Credit: NOAA: Screen clipping taken: 1/14/2014 12:00 PM
Credit: NOAA/NWS/NDBC: Screen clipping taken: 1/14/2014 12:08 PM
In this graph, observations of wind speed, wind gusts, and air pressure are plotted for the five day interval (From 1/9 to 1/14 Eastern Savings Time). So, it is clear that a storm event with high winds and low atmospheric pressure moved through the area on 1/11 and 1/12/14. A short-term higher-pressure event moved through early on January 13, but this appears to be followed by another storm that was developing at the time of observation on 1/14/14.
Given the observations above, the storm-surge level observed in the Stony Brook data for 1/14/14 (Figure 4.8) was most likely produced by the storm event with associated onshore winds and atmospheric low pressure.
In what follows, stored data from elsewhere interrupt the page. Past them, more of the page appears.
-- ==== Sys2Proof/Tests/Slice0.lean ====
section
/-! SUPPORT. Tests of the model. Expected values come from the manual: its worked examples (sections 1.5, 2.8, 2.9, 3.11, 3.12, 4.1.1,
4.7, 4.8, 5.8, 6.11, 6.12, 7.13, 8.10, 8.11, 9.8, 10.8) and its tables. First the well-formedness checks, then the reading of
requests, then the commands in the order of the opcode table, then for each obligation a state and operands that meet its hypotheses,
clause by clause. -/

namespace Sys2Proof.Tests

open Sys2Proof.Machine

-- One test at a time: side by side, each holds a thread's stack while it waits for the kernel.
set_option Elab.async false

/-! ### Small states -/

/-- The next state of an outcome. -/
def after (o : Host.Outcome State Fault Refusal) : Option State :=
  match o with
  | .next s => some s
  | _ => none

/-- The state after a command, seen through a reading. -/
def sees {α : Type} (c : Instr) (s : State) (f : State → α) : Option α := (after (exec c s)).map f

/-- The companion after its settle interval, nothing delivered. -/
def calm : State := { State.reset with settling := none, delivered := [] }

/-- With a frame on the upstream line, so that responses and notices wait. -/
def lineBusy (s : State) : State := { s with lu := { s.lu with line := some ⟨0x83, [], 9, false⟩ } }

/-- The notices that wait. -/
def notices (s : State) : List Notice := s.lu.notices.map PendingNotice.notice

/-- The status and results of the responses that wait. -/
def replies (s : State) : List (Status × List Byte) := s.lu.responses.map fun r => (r.status, r.results)

/-- With the two bay records replaced. -/
def withBays (a b : BayRecord) (s : State) : State := { s with ppc := { s.ppc with bays := ⟨a, b⟩ } }

/-- With an input's record replaced. -/
def withInput (i : Input) (raw filtered : Bool) (timer : Option Nat) (s : State) : State :=
  { s with icu := setInput s.icu i ⟨raw, filtered, timer⟩ }

/-- With a parameter's active value replaced. -/
def withParam (n : Nat) (v : Int) (s : State) : State :=
  { s with ts := { s.ts with t0 := { s.ts.t0 with active := s.ts.t0.active.set n v } } }

/-- A telemetry block at 25.0 °C with no alarm. -/
def cell (charge voltage : Nat) : Telemetry := ⟨voltage, 0, 250, charge, 40000, 60000, 17, noAlarms⟩

/-- An identity. -/
def ident (serial : Nat) : Identity := ⟨serial, 1, 4, 60000, 14400⟩

/-- A bay with an identified pack that matched profile 0. -/
def packed (st : BayState) (serial charge voltage : Nat) : BayRecord :=
  { bayAtReset with state := st, identity := some (ident serial), telemetry := some (cell charge voltage), profile := some 0 }

/-- A bay in a state with nothing else in its record. -/
def bare (st : BayState) : BayRecord := { bayAtReset with state := st }

/-- A set with one alarm that clean reads clear. -/
def hot : AlarmSet := ⟨true, false, false, false⟩

/-- Section 2.8: bay A supplies at 22 %, bay B stands by at 71 %, the reserve is ready. -/
def onBatteries : State :=
  { calm with ppc := { ppcAtReset with
      va := 14100, vb := 16050, vres := 11800, reserveReady := true, railOn := true, offReason := .none
      bays := ⟨{ packed .supplying 7 22 14100 with discharge := true }, packed .standby 8 71 16050⟩ } }

/-- Section 2.9: bay A supplies alone at 31 %. -/
def alone : State :=
  { onBatteries with ppc := { onBatteries.ppc with
      va := 15400, vb := 0, vres := 11600
      bays := ⟨{ packed .supplying 7 31 15400 with discharge := true }, bayAtReset⟩ } }

/-- The values the default profile records. -/
def usual : Recorded := ⟨16800, 3000, 150, 0, 450⟩

/-- An entry of the pack memory. -/
def entry (serial : Nat) : PackEntry := ⟨serial, 1, 60000, .A, 50, 3, false, none⟩

/-- Section 4.7: DC feeds, bay A stands by at 62 % and bay B at 38 %, both known. -/
def onDc : State :=
  { calm with
    ppc := { ppcAtReset with
      vdc := 19000, vres := 12000, reserveReady := true, dc := .present 0, dcSwitch := true, railOn := true, offReason := .none
      bays := ⟨packed .standby 7 62 14800, packed .standby 8 38 14300⟩ }
    cc := { ccAtReset with memory := [entry 7, entry 8] } }

/-- Section 4.7 at 0.004 s: bay B is CHARGING. -/
def charging : State :=
  withBays (packed .standby 7 62 14800) { packed .charging 8 38 14300 with charge := true }
    { onDc with cc := { onDc.cc with session := .active .B 0 usual } }

/-- With a transaction in flight. -/
def inFlight (owner : TxOwner) (g : Segment) (op : BusOp) (s : State) : State :=
  { s with bbc := { s.bbc with inFlight := some ⟨owner, g, op, 0, 7000⟩ } }

/-- Section 6.11: the noon case before the step. -/
def shade : State :=
  { calm with
    blc := { blcAtReset with
      front := ⟨some 9000, false, false, some 0⟩, rear := ⟨some 14000, false, false, some 0⟩, filter := 144000, curveLevel := 616,
      held := 600, offset := 50, temperature := some 560, tempSilent := false, tempSilence := some 0, thermalCap := 880,
      publication := some (1000, false), railOn := true, target := 650, output := 650, rampPhase := some 0 } }

/-- Section 6.12: the same at its target of 691. -/
def noon : State := { shade with blc := { shade.blc with held := 641, target := 691, output := 691 } }

/-- The snapshot of section 7.13. -/
def tailgate : Snapshot := ⟨false, false, false, true, some 0x3A17C0DE, true, some 0x0B55E0A1⟩

/-- Section 7.13 with bays A and B occupied, the monitor in a state of the event. -/
def dropping (st : ShmState) (m : Shm) : State :=
  { withBays { packed .supplying 0x3A17C0DE 62 14800 with discharge := true } (packed .standby 0x0B55E0A1 80 14900) calm with
    shm := { m with state := st, silence := some 0 } }

/-- The monitor's record through the event of section 7.13. -/
def event : Shm :=
  { shmAtReset with fallCount := 312, peakM2 := 16890000, snapshot := some tailgate, quiesceLine := true }

/-- A record of the log. -/
def logged (n : Nat) (preserved : Bool) : DropRecord :=
  ⟨n, 0, false, .knock, 3, 0, 0, 0, 5000, 1, false, false, false, false, preserved, false, tailgate⟩

/-- Section 8.11: 32 records, the sixteen oldest preserved. -/
def fullLog : State :=
  { calm with dl := { dlAtReset with
      log := (List.range 16).map (fun i => logged (101 + i) true) ++ (List.range 16).map (fun i => logged (117 + i) false)
      nextSequence := 133 } }

/-! ### Well-formedness: each check refuses a command outside its range -/

theorem test_reading_in_range :
    wellFormed (.sourceMonitorReading 25000 0 0 25000) = true ∧ wellFormed (.sourceMonitorReading 25001 0 0 0) = false
      ∧ wellFormed (.sourceMonitorReading 0 25001 0 0) = false ∧ wellFormed (.sourceMonitorReading 0 0 25001 0) = false
      ∧ wellFormed (.sourceMonitorReading 0 0 0 25001) = false := by decide +kernel

theorem test_identity_in_range :
    let good : Identity := ⟨1, 15, 6, 65535, 65535⟩
    let ok := fun d => wellFormed (.ppcIdentificationOutcome .A (.success d (cell 100 14000)))
    ok good = true ∧ ok { good with serial := 0 } = false ∧ ok { good with serial := 4294967296 } = false
      ∧ ok { good with chemistry := 16 } = false ∧ ok { good with cellCount := 0 } = false ∧ ok { good with cellCount := 7 } = false
      ∧ ok { good with designCapacity := 65536 } = false ∧ ok { good with designVoltage := 65536 } = false := by decide +kernel

theorem test_telemetry_in_range :
    let good := cell 100 65535
    let ok := fun t => wellFormed (.ppcTelemetry .B t) && wellFormed (.ccTelemetry .B t)
    ok good = true ∧ ok { good with voltage := 65536 } = false ∧ ok { good with current := 32768 } = false
      ∧ ok { good with current := -32769 } = false ∧ ok { good with temperature := 32768 } = false
      ∧ ok { good with charge := 101 } = false ∧ ok { good with remainingEnergy := 65536 } = false
      ∧ ok { good with fullCapacity := 65536 } = false ∧ ok { good with cycleCount := 65536 } = false := by decide +kernel

theorem test_outcome_and_reply_in_range :
    wellFormed (.ppcIdentificationOutcome .A (.failed .timeout)) = true
      ∧ wellFormed (.ppcIdentificationOutcome .A (.failed .done)) = false
      ∧ wellFormed (.ppcIdentificationOutcome .A (.failed .removed)) = false
      ∧ wellFormed (.transactionEnd (.accepted (List.replicate 32 0))) = true
      ∧ wellFormed (.transactionEnd (.accepted (List.replicate 33 0))) = false := by decide +kernel

theorem test_levels_and_samples_in_range :
    wellFormed (.cappedEvaluation 1000) = true ∧ wellFormed (.cappedEvaluation 1001) = false
      ∧ wellFormed (.blcPublication 1001 false) = false ∧ wellFormed (.lightSample .front 131071 true) = true
      ∧ wellFormed (.lightSample .front 131072 true) = false ∧ wellFormed (.accelSample (-32768) 32767 0) = true
      ∧ wellFormed (.accelSample (-32769) 0 0) = false ∧ wellFormed (.accelSample 0 32768 0) = false
      ∧ wellFormed (.accelSample 0 0 32768) = false := by decide +kernel

theorem test_deliveries_and_requests_in_range :
    wellFormed (.table0SwapDelivery .icu [0, 47]) = true ∧ wellFormed (.table0SwapDelivery .icu [48]) = false
      ∧ wellFormed (.table3SwapDelivery .bu) = true ∧ wellFormed (.table3SwapDelivery .icu) = false
      ∧ wellFormed (.frameDiscarded (List.replicate 64 0)) = true ∧ wellFormed (.frameDiscarded (List.replicate 65 0)) = false
      ∧ wellFormed (.stateRead 1 (List.replicate 58 0)) = true ∧ wellFormed (.stateRead 1 (List.replicate 59 0)) = false
      ∧ wellFormed (.unknownRequest 1 0x7F []) = true ∧ wellFormed (.unknownRequest 1 0x01 []) = false
      ∧ wellFormed (.unknownRequest 1 0x7F (List.replicate 59 0)) = false
      ∧ wellFormed (.shortPayloadRequest [1]) = true ∧ wellFormed (.shortPayloadRequest [1, 2]) = false := by decide +kernel

/-! ### Reading requests (section 10.7) -/

/-- Request codes of section 10.7, one of each block. -/
theorem test_request_codes :
    decodeRequest [9, 0x01] = .identify 9 [] ∧ decodeRequest [9, 0x13, 2, 11, 1] = .tableRead 9 [2, 11, 1]
      ∧ decodeRequest [9, 0x21, 0, 0x51, 0x34, 0x12] = .packWrite 9 [0, 0x51, 0x34, 0x12]
      ∧ decodeRequest [9, 0x23, 1] = .rail 9 [1] ∧ decodeRequest [9, 0x32, 0x0C, 0xFE] = .offsetSet 9 [0x0C, 0xFE]
      ∧ decodeRequest [9, 0x42] = .quiesceRelease 9 [] ∧ decodeRequest [9, 0x54, 1, 2, 3, 4] = .timeSet 9 [1, 2, 3, 4]
      ∧ decodeRequest [9, 0x62, 1, 2, 3, 4] = .packClearShock 9 [1, 2, 3, 4] ∧ decodeRequest [9, 0x24] = .unknownRequest 9 0x24 []
      ∧ decodeRequest [9] = .shortPayloadRequest [9] ∧ decodeRequest [] = .shortPayloadRequest [] := by decide +kernel

/-- R181's test of an implementation of the check. -/
theorem test_frame_check : crc [0x31, 0x32, 0x33, 0x34, 0x35, 0x36, 0x37, 0x38, 0x39] = 0x29B1 := by decide +kernel

/-- No row of the opcode table has bits, so no table word spells a command. -/
theorem test_no_table_word : decodeTableWord 16 0x1234 = none ∧ calm.withFetchWord 16 0x1234 = calm := by decide +kernel


/-! ### Resets and inputs -/

/-- R10, R31, R126, R168: the rail is OFF with reason POWER_ON, the screen dark, the counter 1. -/
theorem test_power_on_reset :
    sees .powerOnReset { noon with pending := [.rampTick] }
        (fun s => (s.ppc.railOn, s.ppc.offReason, s.blc.output, s.dl.nextSequence, s.pending))
      = some (false, .powerOn, 0, 1, [.rampTick]) := by decide +kernel

/-- R2: at the end of the interval a raw level that differs from its filtered state starts its timer. -/
theorem test_settle_end :
    sees .supplySettleEnd (withInput .presA true false none State.reset)
        (fun s => (s.settling, s.icu.presA, s.icu.presB, s.blc.front.silence, s.shm.silence))
      = some (none, ⟨true, false, some 0⟩, ⟨false, false, none⟩, some 0, some 0) := by decide +kernel

/-- Section 1.5 at 0 and at 640. -/
theorem test_raw_levels :
    sees (.rawLevelChange .relA true) calm (fun s => s.icu.relA) = some ⟨true, false, some 0⟩
      ∧ sees (.rawLevelChange .presB true) (withInput .presB false true (some 8000) calm) (fun s => (s.icu.presB, s.delivered))
        = some (⟨true, true, none⟩, []) := by decide +kernel

/-- Section 1.5 at 250. -/
theorem test_stability_expiry :
    sees (.stabilityTimerExpiry .relA) (withInput .relA true false (some 50000) calm) (fun s => (s.icu.relA, s.delivered))
      = some (⟨true, true, none⟩, [.ppcRelRising .A]) := by decide +kernel

/-- Section 1.5 at 12: the timer runs on against 250. -/
theorem test_hold_start_lengthens :
    sees (.filterLengthChange .holdStart) (withInput .relA true false (some 2400) calm)
        (fun s => (s.icu.hold, s.icu.bayLength, s.icu.relA, s.delivered))
      = some (true, 250, ⟨true, false, some 2400⟩, []) := by decide +kernel

/-- Section 1.5 at 900: 245 ms are accepted at once against 20. -/
theorem test_hold_drop_accepts :
    sees (.filterLengthChange .holdDrop)
        (withInput .presB false true (some 49000) { calm with icu := { calm.icu with hold := true, bayLength := 250 } })
        (fun s => (s.icu.bayLength, s.icu.presB, s.delivered))
      = some (20, ⟨false, false, none⟩, [.ppcPresFalling .B, .bbcPresFalling .B]) := by decide +kernel

/-! ### Insertion, removal and release -/

/-- R18. -/
theorem test_pres_rising :
    sees (.ppcPresRising .B) (lineBusy calm) (fun s => ((bayOf s .B).state, notices s)) = some (.seating, [.bayInserted .B]) := by
  decide +kernel

/-- Section 2.8 at 3,400, and the forced removal of section 8.10's variant. -/
theorem test_pres_falling :
    sees (.ppcPresFalling .A) (lineBusy (withBays (packed .released 7 22 14100) bayAtReset calm))
        (fun s => (bayOf s .A, notices s)) = some (bayAtReset, [.bayRemoved .A])
      ∧ sees (.ppcPresFalling .B) (lineBusy onBatteries) (fun s => (bayOf s .B, notices s))
        = some (bayAtReset, [.forcedRemoval .B .standby]) := by decide +kernel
In order to understand sea-level change in greater depth, geoscientists need to differentiate individual factors and their potential impacts. Like any equation in mathematics, geoscientists use background data as a baseline for developing predictive algorithms or models that can be used to explain or "fit" the majority of observational data. They will then work to refine their models as new events are added to the dataset.
This data from Long Island, New York and this exercise should illustrate to you just some of the complexity involved in investigating sea level change - at least on periodic, short-term time intervals of a few hours to a few days.